Again, it seems as though *you* are the ignorant one. The momentary
ON/OFF switch on the front panel goes to the INPUT of a logic circuit
on the motherboard.
Congratulations, you've stated nothing new and nothing that
supports your erroneous guess yet, but let's keep reading
and see how much more BS you'll spew...
It is the OUTPUT of this logic circuit that pulls
down the PS_ON input, turning on the PSU. But, this will only occur
as long as this logic chips Vcc - the +5vsb - is high enough to allow
this chip to operate.
So it's news that a chip only operates when it's supply is
above a minimal threshold? I hate to break it to you, but
these are basic facts that you might as well just skip over
as they only show stupidity in coverage instead of just
skipping right to the part where you were wrong.

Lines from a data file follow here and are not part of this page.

theorem witness_accepting : Accepting running := by decide
theorem witness_NopHasNoEffect : Accepting running ∧ 7 ≤ opcodeOf 0x07000000 ∧ 7 ≤ opcodeOf 0xFF000000 := by decide
theorem witness_ClkResetClearsUptimeOnly :
    Accepting running ∧ nextOf (fun t => decide (t.ft ≠ beforeExpiry.ft)) (exec .tick beforeExpiry) = some true := by decide
theorem witness_FtStartLoadsTimerAndPhase : (65535 ≤ 65535 ∧ Accepting running) ∧ 0 ≤ 65535 := by decide
theorem witness_FtStartDurationCorners :
    Accepting running ∧ (0 = 0 ∧ 0 ≤ 65535) ∧ (1 ≤ 1 ∧ 1 ≤ 1024) ∧ (1 ≤ 1024 ∧ 1024 ≤ 1024) ∧ (1025 ≤ 1025 ∧ 1025 ≤ 65535) ∧
      (1025 ≤ 65535 ∧ 65535 ≤ 65535) := by decide
theorem witness_RlyDisableClearsEnabledOnly :
    Accepting running ∧ running.cfg.buzzer = false ∧ Accepting (block true) ∧ (block true).cfg.buzzer = true := by decide
theorem witness_DisablingKeepsDecision :
    (nextOf (fun _ => ()) (exec .rlyEnable running)).isSome ∧ (nextOf (fun _ => ()) (exec .rlyDisable running)).isSome ∧
      (nextExpires beforeExpiry = true ∧ (nextOf (fun _ => ()) (exec .tick beforeExpiry)).isSome) ∧
      (beforeRelay.enabled = false ∧ (nextOf (fun _ => ()) (exec .tick beforeRelay)).isSome) := by decide
theorem witness_TickCountsUptimeModuloPeriod :
    Accepting { block false with up := 0xFEFDF7F3 } ∧ UptimeInRange 500 0xFEFDF7F3 := by decide
theorem witness_AdvanceIsRawPackedArithmetic : (1 ≤ 1 ∧ 1 ≤ 511) ∧ (1 ≤ 511 ∧ 511 ≤ 511) := by decide
theorem witness_AdvanceCarriesFieldByField :
    (1 ≤ 1 ∧ 1 ≤ 511 ∧ UptimeInRange 1 0x00007600) ∧ (1 ≤ 511 ∧ 511 ≤ 511 ∧ UptimeInRange 511 0x02FDF7FE) := by decide
theorem witness_DaysWrapSilently :
    Accepting { block false with up := 0xFEFDF7F3 } ∧ upDays 0xFEFDF7F3 = 63 ∧ upHours 0xFEFDF7F3 = 23 ∧ upMinutes 0xFEFDF7F3 = 59 ∧
      upSeconds 0xFEFDF7F3 = 59 ∧ upTicks 0xFEFDF7F3 + 1 = (block false).cfg.tps ∧ (block false).ft = 0 ∧
      fanOut (block false).cfg.fanout 0 = .none := by decide
theorem witness_TickWithoutCarryIncrementsRawWord : Accepting running ∧ nextCarries running = false := by decide
theorem witness_TickRunsAtMostOneTask :
    Accepting beforeRelay ∧ (nextOf (fun _ => ()) (exec .tick beforeRelay)).isSome ∧ nextTask beforeRelay = .relay ∧
      nextTask (block false) = .ui ∧ nextTask { block false with up := 1 } = .sensor ∧ nextTask { block false with up := 3 } = .none ∧
      Instr.nop ≠ .tick ∧ (nextOf (fun _ => ()) (exec .nop running)).isSome := by decide
theorem witness_ExpiryFiresOnceAndDisables :
    (Accepting beforeExpiry ∧ nextExpires beforeExpiry = true ∧ nextTask beforeExpiry ≠ .relay ∧
      beforeExpiry.cfg.fanout = hardwareFanout) ∧ (Accepting running ∧ nextExpires running = false) := by decide
theorem witness_FtTickDecrementsOrBorrows :
    ((0x00BB : TimerWord) ≠ 0 ∧ 5 = (5 : PhaseWord).toNat ∧ 0 < ftMinutes 0x00BB) ∧
      ((0x0040 : TimerWord) ≠ 0 ∧ 0 = (0 : PhaseWord).toNat ∧ ftMinutes 0x0040 = 0) ∧ 6 ≠ (5 : PhaseWord).toNat ∧
      ((block false).ft = 0 ∧ (nextOf (fun _ => ()) (exec .tick (block false))).isSome) := by decide
theorem witness_StoppedTimerStaysStopped :
    (∀ d, Instr.tick ≠ .ftStart d) ∧ (block false).ft = 0 ∧ (nextOf (fun _ => ()) (exec .tick (block false))).isSome :=
  ⟨nofun, by decide, by decide⟩
theorem witness_CountdownLengthInDecrements :
    (ftMinutes 0x00BB ≤ 59 ∧ 178 < remainingMinutes 0x00BB ∧ 0 < remainingMinutes 0x00BB) ∧ (1 ≤ 1 ∧ 1024 ≤ 1024) := by decide
theorem witness_TimerExpiresAtComputedTick :
    Inv running ∧ running.rstN = true ∧ (1 ≤ 1 ∧ 1024 ≤ 1024) ∧ ∃ s1, exec (.ftStart 1) running = .next s1 :=
  ⟨running_inv, by decide, by decide, _, rfl⟩
theorem witness_ClockResetMovesNextDecrement :
    Inv running ∧ running.rstN = true ∧ running.ft ≠ 0 ∧ running.phase ≠ 0 ∧ ∃ s1, exec .clkReset running = .next s1 :=
  ⟨running_inv, by decide, by decide, by decide, _, rfl⟩
theorem witness_ClockResetMovesNextDecrement_phase_0 :
    Inv { running with phase := 0 } ∧ { running with phase := 0 }.ft ≠ 0 ∧
      ∃ s1, exec .clkReset { running with phase := 0 } = .next s1 :=
  ⟨⟨by decide, by decide, by decide, by decide, by decide, by decide, by decide, by decide, by decide, by decide⟩, by decide, _, rfl⟩
theorem witness_ScalingsAreExact :
    (hardwareParams false 0).hystShift = 3 ∧ (hardwareParams false 0).delayShift = 7 ∧ 0 ≤ (levels 0 0 0 0 true).hyst.bmod (2 ^ (hardwareParams false 0).inW) ∧ (hardwareParams false 0).inW = 16 := by decide
/-- One state for each of the six cases, three of them on their boundary. -/
theorem witness_EnabledInvocationFollowsHysteresis :
    (let s := { block false with enabled := true, active := true, hold := 128, ports := levels 197 200 16 1 true }
     s.ports.temp.bmod (2 ^ s.cfg.inW) < s.ports.thr.bmod (2 ^ s.cfg.inW) - Int.fdiv (s.ports.hyst.bmod (2 ^ s.cfg.inW)) 8 ∧ s.ports.delay.bmod (2 ^ s.cfg.inW) * 128 < (((s.hold + 1) % 2 ^ s.cfg.holdW : Nat) : Int)) ∧
    (let s := { block false with enabled := true, active := true, hold := 127, ports := levels 197 200 16 1 true }
     s.ports.temp.bmod (2 ^ s.cfg.inW) < s.ports.thr.bmod (2 ^ s.cfg.inW) - Int.fdiv (s.ports.hyst.bmod (2 ^ s.cfg.inW)) 8 ∧ (((s.hold + 1) % 2 ^ s.cfg.holdW : Nat) : Int) ≤ s.ports.delay.bmod (2 ^ s.cfg.inW) * 128) ∧
    (let s := { block false with enabled := true, active := true, ports := levels 198 200 16 1 true }
     s.ports.thr.bmod (2 ^ s.cfg.inW) - Int.fdiv (s.ports.hyst.bmod (2 ^ s.cfg.inW)) 8 ≤ s.ports.temp.bmod (2 ^ s.cfg.inW)) ∧
    (let s := { block false with enabled := true, hold := 128 }
     s.ports.temp.bmod (2 ^ s.cfg.inW) > s.ports.thr.bmod (2 ^ s.cfg.inW) + Int.fdiv (s.ports.hyst.bmod (2 ^ s.cfg.inW)) 8 ∧ s.ports.delay.bmod (2 ^ s.cfg.inW) * 128 < (((s.hold + 1) % 2 ^ s.cfg.holdW : Nat) : Int)) ∧
    (let s := { block false with enabled := true, hold := 127 }
     s.ports.temp.bmod (2 ^ s.cfg.inW) > s.ports.thr.bmod (2 ^ s.cfg.inW) + Int.fdiv (s.ports.hyst.bmod (2 ^ s.cfg.inW)) 8 ∧ (((s.hold + 1) % 2 ^ s.cfg.holdW : Nat) : Int) ≤ s.ports.delay.bmod (2 ^ s.cfg.inW) * 128) ∧
    (let s := { block false with enabled := true, ports := levels 202 200 16 1 true }
     s.ports.temp.bmod (2 ^ s.cfg.inW) ≤ s.ports.thr.bmod (2 ^ s.cfg.inW) + Int.fdiv (s.ports.hyst.bmod (2 ^ s.cfg.inW)) 8) ∧
    (block false).cfg.hystShift = 3 ∧ (block false).cfg.delayShift = 7 := by decide
theorem witness_DisabledBasicControllerDrivesMode :
    beforeRelay.enabled = false ∧ beforeRelay.cfg.buzzer = false ∧ Accepting beforeRelay ∧ nextCarries beforeRelay = false ∧
      nextTask beforeRelay = .relay := by decide
theorem witness_CommitLeavesHoldAndMayReflip :
    let s := { block false with enabled := true, hold := 128 }
    let p := levels 197 200 16 1 true
    s.enabled = true ∧ outOfBand s = true ∧ holdLimit s.cfg s.ports < (s.hold : Int) + 1 ∧ s.hold + 2 < 2 ^ s.cfg.holdW ∧
      p.delay = s.ports.delay ∧ outOfBand { relayInvoke s with ports := p } = true := by decide
theorem witness_HoldWrapsAndLongDelaysNeverCommit :
    let s := { block false with enabled := true, hold := 0xFFFF, ports := levels 300 200 16 512 true }
    s.enabled = true ∧ ((2 ^ s.cfg.holdW : Nat) : Int) ≤ holdLimit s.cfg s.ports + 1 ∧ s.cfg.holdW = 16 ∧ s.cfg.delayShift = 7 ∧
      512 ≤ s.ports.delay.bmod (2 ^ s.cfg.inW) ∧ s.hold + 1 = 2 ^ s.cfg.holdW ∧
      outOfBand s = true := by decide
theorem witness_NonPositiveDelayCommitsAtOnce :
    (let s := { block false with enabled := true, ports := levels 300 200 16 (-1) true }
     s.enabled = true ∧ outOfBand s = true ∧ delaySample s.cfg s.ports < 0) ∧
    (let s := { block false with enabled := true, hold := 0xFFFE, ports := levels 300 200 16 0 true }
     s.enabled = true ∧ outOfBand s = true ∧ delaySample s.cfg s.ports = 0 ∧ (s.hold + 1) % 2 ^ s.cfg.holdW ≠ 0) := by decide
theorem witness_HoldOffLastsLimitPlusOne :
    let s := { block false with enabled := true }
    s.enabled = true ∧ s.hold = 0 ∧ outOfBand s = true ∧ 0 ≤ holdLimit s.cfg s.ports ∧ holdLimit s.cfg s.ports + 1 < ((2 ^ s.cfg.holdW : Nat) : Int) ∧
      ((128 : Nat) : Int) ≤ holdLimit s.cfg s.ports := by decide
theorem witness_BuzzerCycleIs6070Invocations :
    let s := block true
    s.enabled = false ∧ s.cfg.buzzer = true ∧ s.cfg.bzSettleEnd = 6000 ∧ s.cfg.bzBuzzEnd = 6010 ∧ s.cfg.bzCycleEnd = 6070 ∧ 6070 < 2 ^ s.cfg.pulseW ∧ s.pulse = 0 ∧
      1 ≤ 1 ∧ 1 ≤ 6070 := by decide
theorem witness_BuzzerStepFollowsItsPhases :
    (block true).enabled = false ∧ (block true).cfg.buzzer = true ∧ (levels (-5) 7 9 0 true).mode = (block true).ports.mode := by decide
theorem witness_EnabledInvocationClearsPulse :
    { block true with enabled := true, pulse := 100 }.enabled = true ∧ (block true).cfg.buzzer = true ∧ Accepting (block true) := by decide
theorem witness_ReadsHaveNoSideEffects :
    let s := { running with inbox := [.access (.read 0x103C .word), .access (.read 0x103C .word)] }
    s.cfg.legal = true ∧ s.cfg.base ≤ 0x103C ∧ 0x103C < s.cfg.base + 64 ∧ (0x103C - s.cfg.base) % 4 = 0 ∧
      s.inbox = .access (.read 0x103C .word) :: .access (.read 0x103C .word) :: [] := by decide
theorem witness_WritesOutsideCmdAreIgnored :
    let s := receiving running (.access (.write 0x1000 .word 0x12345678))
    s.cfg.legal = true ∧ s.cfg.base ≤ 0x1000 ∧ 0x1000 < s.cfg.base + 64 ∧ (0x1000 - s.cfg.base) % 4 = 0 ∧ 0x1000 ≠ s.cfg.base + 0x18 ∧
      s.inbox = .access (.write 0x1000 .word 0x12345678) :: [] := by decide
theorem witness_CmdIsWriteOnly :
    running.cfg.legal = true ∧
      (commanded running 0x01000000).inbox = .access (.write (running.cfg.base + 0x18) .word 0x01000000) :: [] ∧
      (receiving running (.access (.read 0x1018 .word))).inbox = .access (.read (running.cfg.base + 0x18) .word) :: [] := by decide
theorem witness_RegisterMapAccesses :
    Accepting running ∧ running.hold < 65536 ∧ running.pulse < 65536 ∧ ((0x00, running.up) : Nat × Word) ∈ [((0x00, running.up) : Nat × Word), (0x3C, 0)] ∧
      (0x00 < 64 ∧ 0x00 % 4 = 0) ∧ (0x18 < 64 ∧ 0x18 % 4 = 0) ∧ (0x3C < 64 ∧ 0x3C % 4 = 0) := by decide
theorem witness_StatusBitsReadAsLaidOut : running.rstN = true ∧ 5 ≤ 31 := by decide
theorem witness_ByteLanesAreLittleEndian : 0 < 4 ∧ 3 < 4 := by decide
theorem witness_CommandsLeaveOtherWindowBytes :
    (nextOf (fun _ => ()) (exec .rlyEnable running)).isSome ∧ windowOffset running.cfg 0x1000 = some 0 ∧ regAt 0 ∉ [RegName.status] := by decide
/-- The clauses at their boundaries: the first and the last byte of the window. -/
theorem witness_NarrowAndMisalignedAccessesAreRefused :
    let s := receiving running (.access (.read 0x1000 .half))
    let u := receiving running (.access (.write 0x103F .word 0))
    (s.cfg.legal = true ∧ s.cfg.base ≤ 0x1000 ∧ 0x1000 < s.cfg.base + 64 ∧ s.inbox = .access (.read 0x1000 .half) :: [] ∧
      AccessSize.half ≠ .word) ∧
    (u.cfg.base ≤ 0x103F ∧ 0x103F < u.cfg.base + 64 ∧ u.inbox = .access (.write 0x103F .word 0) :: [] ∧ (0x103F - u.cfg.base) % 4 ≠ 0) := by
  decide
/-- One address below the window, one above it. -/
theorem witness_AccessOutsideWindowFaults :
    let s := receiving running (.access (.read 0x0FFF .word))
    let u := receiving running (.access (.write 0x1040 .byte 0))
    (s.cfg.legal = true ∧ 0x0FFF < s.cfg.base ∧ s.inbox = .access (.read 0x0FFF .word) :: []) ∧
      (u.cfg.base + 64 ≤ 0x1040 ∧ u.inbox = .access (.write 0x1040 .byte 0) :: []) := by decide
theorem witness_ReservedOpcodesAndIgnoredBits :
    (7 ≤ opcodeOf 0x07000000 ∧ 7 ≤ opcodeOf 0xFF123456 ∧ Accepting running) ∧
      (opcodeOf 0x03AB0003 = opcodeOf 0x03000003 ∧ imm16Of 0x03AB0003 = imm16Of 0x03000003) ∧ opcodeOf 0x01FFFFFF = opcodeOf 0x01000000 := by
  decide
theorem witness_DecodeOfEncodeIsIdentity :
    Instr.wellFormed (.ftStart 0) = true ∧ Instr.wellFormed (.ftStart 65535) = true ∧ Instr.wellFormed .tick = true := by decide
theorem witness_StepRunsDecodedCommand :
    (commanded running 0x03000018).cfg.legal = true ∧
      (commanded running 0x03000018).inbox = .access (.write (running.cfg.base + 0x18) .word 0x03000018) :: [] ∧
      decode 0x03000018 = .op (.ftStart 24) := by decide
theorem witness_TickCommandIsTickPulse : running.cfg.legal = true ∧ Accepting running ∧ UptimeInRange running.cfg.tps running.up := by decide
theorem witness_SimultaneousTickComesFirst : Accepting beforeExpiry := by decide
theorem witness_ResetPinHoldsAndReleases :
    running.cfg.legal = true ∧ { block false with rstN := false }.cfg.legal = true ∧ { block false with rstN := false }.rstN = false := by decide
theorem witness_PowerOnRegistersAreZero : (hardwareParams true 0).legal = true ∧ 2 ≤ (hardwareParams true 0).tps := by decide
theorem witness_IllegalTpsIsRefused :
    { running with cfg := { running.cfg with tps := 0 } }.cfg.tps < 1 ∧
      511 < { running with cfg := { running.cfg with tps := 512 } }.cfg.tps := by decide
theorem witness_InvariantHoldsAtPowerOn : (hardwareParams true 0x1000).legal = true := by decide
theorem witness_StepKeepsInvariant : Inv running ∧ ∃ t, step running = .next t := ⟨running_inv, _, rfl⟩
theorem witness_ReachableRegistersStayInRange :
    (hardwareParams true 0).legal = true ∧
      ∃ t, run 2 { State.powerOn (hardwareParams true 0) Ports.zero with inbox := [.tickIn, .tickIn] } = .next t :=
  ⟨by decide, _, rfl⟩
theorem witness_StepNeverWritesConfigurationOrPorts :
    ∃ t, step (receiving running (.drive (levels 1 2 3 4 false))) = .next t := ⟨_, rfl⟩
theorem witness_UptimeHasThreeWriters :
    nextOf (fun t => decide (t.up ≠ running.up)) (step (receiving running .tickIn)) = some true ∧
      nextOf (fun t => decide (t.up ≠ running.up)) (step (commanded running 0x02000000)) = some true ∧
      nextOf (fun t => decide (t.up ≠ running.up)) (step (receiving running (.resetPin false))) = some true := by decide
theorem witness_RegistersHaveTheirWriters :
    nextOf (fun t => decide (t.ft ≠ running.ft)) (exec .ftStop running) = some true ∧
      nextOf (fun t => decide (t.phase ≠ running.phase)) (exec (.ftStart 1) { running with up := 0 }) = some true ∧
      ((block false).enabled = false ∧ nextOf State.enabled (exec .rlyEnable (block false)) = some true) ∧
      (beforeExpiry.enabled = true ∧ nextOf State.enabled (exec .tick beforeExpiry) = some false) ∧
      nextOf (fun t => decide (t.out ≠ beforeRelay.out)) (exec .tick beforeRelay) = some true ∧ running.cfg.buzzer = false := by decide
theorem witness_StrobesFireOnlyInsideTick :
    nextOf (fun t => decide (t.events ≠ [])) (step (receiving beforeExpiry .tickIn)) = some true := by decide
theorem witness_AdmittedRequestsNeverStop :
    let s := { running with inbox := [.tickInWith (.write 0x1018 .word 0), .access (.read 0x103C .word)] }
    s.cfg.legal = true ∧ ∀ a ∈ s.inbox, arrivalAdmitted s.cfg a = true := by decide
theorem witness_PseudoInstructionsExpand : running.cfg.legal = true ∧ 65535 ≤ 65535 ∧ Accepting running := by decide
theorem witness_DefaultTableSelectsStatedTicks :
    Accepting beforeRelay ∧ beforeRelay.cfg.tps = 500 ∧ beforeRelay.cfg.fanout = hardwareFanout ∧ upTicks beforeRelay.up < 500 := by decide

Once the PSU has been unplugged, the +5vsb rapidly
diminishes, leaving the logic circuit benign. Push the ON/OFF switch
all you want. It will accomplish nothing.
you can't have it both ways... previously you tried to claim
the psu won't drain, yet it has to if the 5VSB diminishes,
because it does, in fact, no longer run from a 60Hz
transformer. You don't want to be bothered with facts
though, you learned one idea a long time ago and your closed
mind prevented any further learning since then.

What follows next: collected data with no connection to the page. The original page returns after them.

-- ==== Sys2Proof/Machine/Sign.lean ====
section
/-! DEFINITION. The sign activation `SIGN` (45_sign_activation.md). -/

namespace Sys2Proof.Machine

/-- `sign` (R195, R196): 1 exactly when the input is strictly positive, so that 0 maps to 0. -/
def signMap {M : Nat} (input : Fin M → Int) : Fin M → Bool := fun m => exceeds (input m) 0

/-- `SIGN` (R195). -/
def execSign (s : State) : Host.Outcome State Fault Refusal :=
  onSource s.readDv1 fun v => { s with act1 := written1 (signMap v), seq := 10 }

end Sys2Proof.Machine
end

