-- ==== Sys2Proof/Laws/Stages.lean ====
section
/-! SUPPORT. What each stage can do, once: it steps exactly when its source holds no `⊥`, to the state in which its
destination holds its value and `SEQ` its successor; otherwise it faults. -/

namespace Sys2Proof.Machine

theorem execPad1_next_iff {s t : State} : execPad1 s = .next t ↔
    ∃ a : Map3 Bool 1 16 16, s.img = written3 a ∧ t = { s with padbuf1 := written3 (padMap (I := 16) a), seq := 2 } := by
  simp only [execPad1, State.readImg, onSource_next_iff, readAll3_eq_ok]

theorem execPad1_of_holds {s : State} (a : Map3 Bool 1 16 16) (h : s.img = written3 a) :
    execPad1 s = .next { s with padbuf1 := written3 (padMap (I := 16) a), seq := 2 } := execPad1_next_iff.2 ⟨a, h, rfl⟩

theorem execConv1_next_iff {s t : State} : execConv1 s = .next t ↔
    ∃ a : Map3 Bool 1 18 18, s.padbuf1 = written3 a ∧
      t = { s with fmC1 := written3 (convMap (O := 16) Config.store.w1 (fun n => (Config.store.t1 n).toInt) a), seq := 3 } := by
  simp only [execConv1, conv1With, State.readPadbuf1, onSource_next_iff, readAll3_eq_ok]

theorem execConv1_of_holds {s : State} (a : Map3 Bool 1 18 18) (h : s.padbuf1 = written3 a) :
    execConv1 s = .next { s with fmC1 := written3 (convMap (O := 16) Config.store.w1 (fun n => (Config.store.t1 n).toInt) a), seq := 3 } :=
  execConv1_next_iff.2 ⟨a, h, rfl⟩

theorem execPool1_next_iff {s t : State} : execPool1 s = .next t ↔
    ∃ a : Map3 Bool 16 16 16, s.fmC1 = written3 a ∧ t = { s with fmP1 := written3 (poolMap (Q := 8) a), seq := 4 } := by
  simp only [execPool1, State.readFmC1, onSource_next_iff, readAll3_eq_ok]

theorem execPool1_of_holds {s : State} (a : Map3 Bool 16 16 16) (h : s.fmC1 = written3 a) :
    execPool1 s = .next { s with fmP1 := written3 (poolMap (Q := 8) a), seq := 4 } := execPool1_next_iff.2 ⟨a, h, rfl⟩

theorem execPad2_next_iff {s t : State} : execPad2 s = .next t ↔
    ∃ a : Map3 Bool 16 8 8, s.fmP1 = written3 a ∧ t = { s with padbuf2 := written3 (padMap (I := 8) a), seq := 5 } := by
  simp only [execPad2, State.readFmP1, onSource_next_iff, readAll3_eq_ok]

theorem execPad2_of_holds {s : State} (a : Map3 Bool 16 8 8) (h : s.fmP1 = written3 a) :
    execPad2 s = .next { s with padbuf2 := written3 (padMap (I := 8) a), seq := 5 } := execPad2_next_iff.2 ⟨a, h, rfl⟩

theorem execConv2_next_iff {s t : State} : execConv2 s = .next t ↔
    ∃ a : Map3 Bool 16 10 10, s.padbuf2 = written3 a ∧
      t = { s with fmC2 := written3 (convMap (O := 8) Config.store.w2 (fun n => (Config.store.t2 n).toInt) a), seq := 6 } := by
  simp only [execConv2, conv2With, State.readPadbuf2, onSource_next_iff, readAll3_eq_ok]

theorem execConv2_of_holds {s : State} (a : Map3 Bool 16 10 10) (h : s.padbuf2 = written3 a) :
    execConv2 s = .next { s with fmC2 := written3 (convMap (O := 8) Config.store.w2 (fun n => (Config.store.t2 n).toInt) a), seq := 6 } :=
  execConv2_next_iff.2 ⟨a, h, rfl⟩

theorem execPool2_next_iff {s t : State} : execPool2 s = .next t ↔
    ∃ a : Map3 Bool 32 8 8, s.fmC2 = written3 a ∧ t = { s with fmP2 := written3 (poolMap (Q := 4) a), seq := 7 } := by
  simp only [execPool2, State.readFmC2, onSource_next_iff, readAll3_eq_ok]

theorem execPool2_of_holds {s : State} (a : Map3 Bool 32 8 8) (h : s.fmC2 = written3 a) :
    execPool2 s = .next { s with fmP2 := written3 (poolMap (Q := 4) a), seq := 7 } := execPool2_next_iff.2 ⟨a, h, rfl⟩

theorem execFlatten_next_iff {s t : State} : execFlatten s = .next t ↔
    ∃ a : Map3 Bool 32 4 4, s.fmP2 = written3 a ∧ t = { s with flat := written1 (flattenMap a), seq := 8 } := by
  simp only [execFlatten, State.readFmP2, onSource_next_iff, readAll3_eq_ok]

theorem execFlatten_of_holds {s : State} (a : Map3 Bool 32 4 4) (h : s.fmP2 = written3 a) :
    execFlatten s = .next { s with flat := written1 (flattenMap a), seq := 8 } := execFlatten_next_iff.2 ⟨a, h, rfl⟩

theorem execDense1_next_iff {s t : State} : execDense1 s = .next t ↔
    ∃ a : Fin 512 → Bool, s.flat = written1 a ∧ t = { s with dv1 := written1 (denseMap Config.store.wd1 a), seq := 9 } := by
  simp only [execDense1, dense1With, State.readFlat, onSource_next_iff, readAll1_eq_ok]

theorem execDense1_of_holds {s : State} (a : Fin 512 → Bool) (h : s.flat = written1 a) :
    execDense1 s = .next { s with dv1 := written1 (denseMap Config.store.wd1 a), seq := 9 } := execDense1_next_iff.2 ⟨a, h, rfl⟩

theorem execSign_next_iff {s t : State} : execSign s = .next t ↔
    ∃ a : Fin 256 → Int, s.dv1 = written1 a ∧ t = { s with act1 := written1 (signMap a), seq := 10 } := by
  simp only [execSign, State.readDv1, onSource_next_iff, readAll1_eq_ok]

theorem execSign_of_holds {s : State} (a : Fin 256 → Int) (h : s.dv1 = written1 a) :
    execSign s = .next { s with act1 := written1 (signMap a), seq := 10 } := execSign_next_iff.2 ⟨a, h, rfl⟩

theorem execDense2_next_iff {s t : State} : execDense2 s = .next t ↔
    ∃ a : Fin 256 → Bool, s.act1 = written1 a ∧ t = { s with dv2 := written1 (denseMap Config.store.wd2 a), seq := 11 } := by
  simp only [execDense2, dense2With, State.readAct1, onSource_next_iff, readAll1_eq_ok]

theorem execDense2_of_holds {s : State} (a : Fin 256 → Bool) (h : s.act1 = written1 a) :
    execDense2 s = .next { s with dv2 := written1 (denseMap Config.store.wd2 a), seq := 11 } := execDense2_next_iff.2 ⟨a, h, rfl⟩

theorem execArgmax_next_iff {s t : State} : execArgmax s = .next t ↔
    ∃ v : Fin 10 → Int, s.dv2 = written1 v ∧ t = { s with result := some (classCode (argmaxIndex v)), seq := 12 } := by
  simp only [execArgmax, State.readDv2, onSource_next_iff, readAll1_eq_ok]

theorem execArgmax_of_holds {s : State} (v : Fin 10 → Int) (h : s.dv2 = written1 v) :
    execArgmax s = .next { s with result := some (classCode (argmaxIndex v)), seq := 12 } :=
  execArgmax_next_iff.2 ⟨v, h, rfl⟩

theorem execEmit_next_iff {s t : State} : execEmit s = .next t ↔
    ∃ r : BitVec 4, s.result = some r ∧ t = { s.pushOut (resultWord r) with seq := 0 } := by
  simp only [execEmit, State.readResult, onSource_next_iff, readRegister_eq_ok]

theorem execEmit_of_holds {s : State} (r : BitVec 4) (h : s.result = some r) :
    execEmit s = .next { s.pushOut (resultWord r) with seq := 0 } := execEmit_next_iff.2 ⟨r, h, rfl⟩

/-- `LOAD` always steps: it consumes the oldest word, or holds when there is none. -/
theorem execLoad_next_iff {s t : State} : execLoad s = .next t ↔
    (∃ w rest, s.inQ = w :: rest ∧ t = consumeWord w { s with inQ := rest }) ∨ (s.inQ = [] ∧ t = s) := by
  cases h : s.inQ <;> simp [execLoad, State.popIn, h, eq_comm]

theorem execLoad_cons {s : State} {w : Word} {rest : List Word} (h : s.inQ = w :: rest) :
    execLoad s = .next (consumeWord w { s with inQ := rest }) := execLoad_next_iff.2 (.inl ⟨w, rest, h, rfl⟩)

theorem execLoad_nil {s : State} (h : s.inQ = []) : execLoad s = .next s := execLoad_next_iff.2 (.inr ⟨h, rfl⟩)

end Sys2Proof.Machine
end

Unfortunately your ego prevented continuing your education
and basic scientific methodology. IF you had bothered to to
do that, you would not just read a spec sheet and GUESS you
suddenly know what the industry is doing, would realize that
"suggestions" in a spec sheet are very, very often ignored.
Fact is, plenty of ATX PSU, including many of the most
common models, do not settle below the 5VSB threshold in a
few ms. If you had ever bothered to do any testing instead
of just pretending to know by reading a line of text, OUT of
context, your error rate would be greatly reduced.
You don't want to do that though- can't be bothered to,
apparently, and so you remain ignorant. Arguing without any
evidence is a fools folly. Randomly order a power supply
from Newegg right now- bet you it doesn't drain the 5VSB in
a few dozen ms.
A) I am not going to assume what revision of ATX PSU he has, and
B) nothing you wrote above (with mouth foaming) changes the fact
that pushing or repeated pushing of the front panel ON/OFF switch
after the PSU has been unplugged does NOTHING in the way of discharging
the 300v buss, contrary to your beliefs.
Has nothing to do with belief, has to do with the simplest
of tests- voltage measurement. I shudder to think what a
mess any technical work would be if we only relied on those
who read one sentence and never bothered to get any
experience.
Whether the 5VSB circuit has enough voltage to keep the
logic stable depends on the system load on it. With a
system that doesn't heavy load it, it may be high enough
after a couple seconds still. I could care less whether you
agree because it is a real, observed event and that always
trumps a vague guess based on misinterpretation of
literature. You don't actually have any experience
whatsoever do you? You appear to be someone who has bought
a computer, never even touched a power supply rather than
just reading bits and pieces of information out of context
rather than seeing it in reference to real-world designs
actually used.
If the system is more heavily loading the 5VSB rail, it may
not trigger the PS-On circuit. Even so, the PSU still
drains the caps.
This is getting silly, every single post you make is so
misinformed I have to wonder if you're just trolling.